→ **How to complete this task**
Please print the entries below exactly, from the line with "s.notices := rfl" through the line with "s.care := rfl", including both of those lines and leaving out all others.
*** Given data Section Begins ***
/-! ### setRegion -/

@[simp] theorem State.setRegion_pending (s : State) (r : Nat) (g : Region) : (s.setRegion r g).pending = s.pending := rfl
@[simp] theorem State.setRegion_out (s : State) (r : Nat) (g : Region) : (s.setRegion r g).out = s.out := rfl
@[simp] theorem State.setRegion_freeIx (s : State) (r : Nat) (g : Region) : (s.setRegion r g).freeIx = s.freeIx := rfl
@[simp] theorem State.setRegion_now (s : State) (r : Nat) (g : Region) : (s.setRegion r g).now = s.now := rfl
@[simp] theorem State.setRegion_root (s : State) (r : Nat) (g : Region) : (s.setRegion r g).root = s.root := rfl
@[simp] theorem State.setRegion_pins (s : State) (r : Nat) (g : Region) : (s.setRegion r g).pins = s.pins := rfl
@[simp] theorem State.setRegion_power (s : State) (r : Nat) (g : Region) : (s.setRegion r g).power = s.power := rfl
@[simp] theorem State.setRegion_regs (s : State) (r : Nat) (g : Region) : (s.setRegion r g).regs = s.regs := rfl
@[simp] theorem State.setRegion_cores (s : State) (r : Nat) (g : Region) : (s.setRegion r g).cores = s.cores := rfl
@[simp] theorem State.setRegion_mem (s : State) (r : Nat) (g : Region) : (s.setRegion r g).mem = s.mem := rfl
@[simp] theorem State.setRegion_badLines (s : State) (r : Nat) (g : Region) : (s.setRegion r g).badLines = s.badLines := rfl
@[simp] theorem State.setRegion_frames (s : State) (r : Nat) (g : Region) : (s.setRegion r g).frames = s.frames := rfl
@[simp] theorem State.setRegion_regions (s : State) (r : Nat) (g : Region) : (s.setRegion r g).regions = tset s.regions r g := rfl
@[simp] theorem State.setRegion_net (s : State) (r : Nat) (g : Region) : (s.setRegion r g).net = s.net := rfl
@[simp] theorem State.setRegion_ctrs (s : State) (r : Nat) (g : Region) : (s.setRegion r g).ctrs = s.ctrs := rfl
@[simp] theorem State.setRegion_sigs (s : State) (r : Nat) (g : Region) : (s.setRegion r g).sigs = s.sigs := rfl
@[simp] theorem State.setRegion_known (s : State) (r : Nat) (g : Region) : (s.setRegion r g).known = s.known := rfl
@[simp] theorem State.setRegion_notices (s : State) (r : Nat) (g : Region) : (s.setRegion r g).notices = s.notices := rfl
@[simp] theorem State.setRegion_fwds (s : State) (r : Nat) (g : Region) : (s.setRegion r g).fwds = s.fwds := rfl
@[simp] theorem State.setRegion_bars (s : State) (r : Nat) (g : Region) : (s.setRegion r g).bars = s.bars := rfl
@[simp] theorem State.setRegion_dbg (s : State) (r : Nat) (g : Region) : (s.setRegion r g).dbg = s.dbg := rfl
@[simp] theorem State.setRegion_queues (s : State) (r : Nat) (g : Region) : (s.setRegion r g).queues = s.queues := rfl
@[simp] theorem State.setRegion_ctxs (s : State) (r : Nat) (g : Region) : (s.setRegion r g).ctxs = s.ctxs := rfl
@[simp] theorem State.setRegion_arbs (s : State) (r : Nat) (g : Region) : (s.setRegion r g).arbs = s.arbs := rfl
@[simp] theorem State.setRegion_links (s : State) (r : Nat) (g : Region) : (s.setRegion r g).links = s.links := rfl
@[simp] theorem State.setRegion_ports (s : State) (r : Nat) (g : Region) : (s.setRegion r g).ports = s.ports := rfl
@[simp] theorem State.setRegion_pcie (s : State) (r : Nat) (g : Region) : (s.setRegion r g).pcie = s.pcie := rfl
@[simp] theorem State.setRegion_care (s : State) (r : Nat) (g : Region) : (s.setRegion r g).care = s.care := rfl
@[simp] theorem State.setRegion_mgmt (s : State) (r : Nat) (g : Region) : (s.setRegion r g).mgmt = s.mgmt := rfl
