-- ==== Sys2Proof/Laws/KeepsRec.lean ====
section
/-! SUPPORT. What the operations of recovery and collectives leave as they were. -/

namespace Sys2Proof.Machine
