-- ==== Sys2Proof/Laws/KeepsLink.lean ====
section
/-! SUPPORT. What the operations of links, the Cabinet and bring-up leave as they were. -/

namespace Sys2Proof.Machine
*** Given data Section Ends ***
→ **Answer section**
@[simp] theorem State.setRegion_notices (s : State) (r : Nat) (g : Region) : (s.setRegion r g).notices = s.notices := rfl
@[simp] theorem State.setRegion_fwds (s : State) (r : Nat) (g : Region) : (s.setRegion r g).fwds = s.fwds := rfl
@[simp] theorem State.setRegion_bars (s : State) (r : Nat) (g : Region) : (s.setRegion r g).bars = s.bars := rfl
@[simp] theorem State.setRegion_dbg (s : State) (r : Nat) (g : Region) : (s.setRegion r g).dbg = s.dbg := rfl
@[simp] theorem State.setRegion_queues (s : State) (r : Nat) (g : Region) : (s.setRegion r g).queues = s.queues := rfl
@[simp] theorem State.setRegion_ctxs (s : State) (r : Nat) (g : Region) : (s.setRegion r g).ctxs = s.ctxs := rfl
@[simp] theorem State.setRegion_arbs (s : State) (r : Nat) (g : Region) : (s.setRegion r g).arbs = s.arbs := rfl
@[simp] theorem State.setRegion_links (s : State) (r : Nat) (g : Region) : (s.setRegion r g).links = s.links := rfl
@[simp] theorem State.setRegion_ports (s : State) (r : Nat) (g : Region) : (s.setRegion r g).ports = s.ports := rfl
@[simp] theorem State.setRegion_pcie (s : State) (r : Nat) (g : Region) : (s.setRegion r g).pcie = s.pcie := rfl
@[simp] theorem State.setRegion_care (s : State) (r : Nat) (g : Region) : (s.setRegion r g).care = s.care := rfl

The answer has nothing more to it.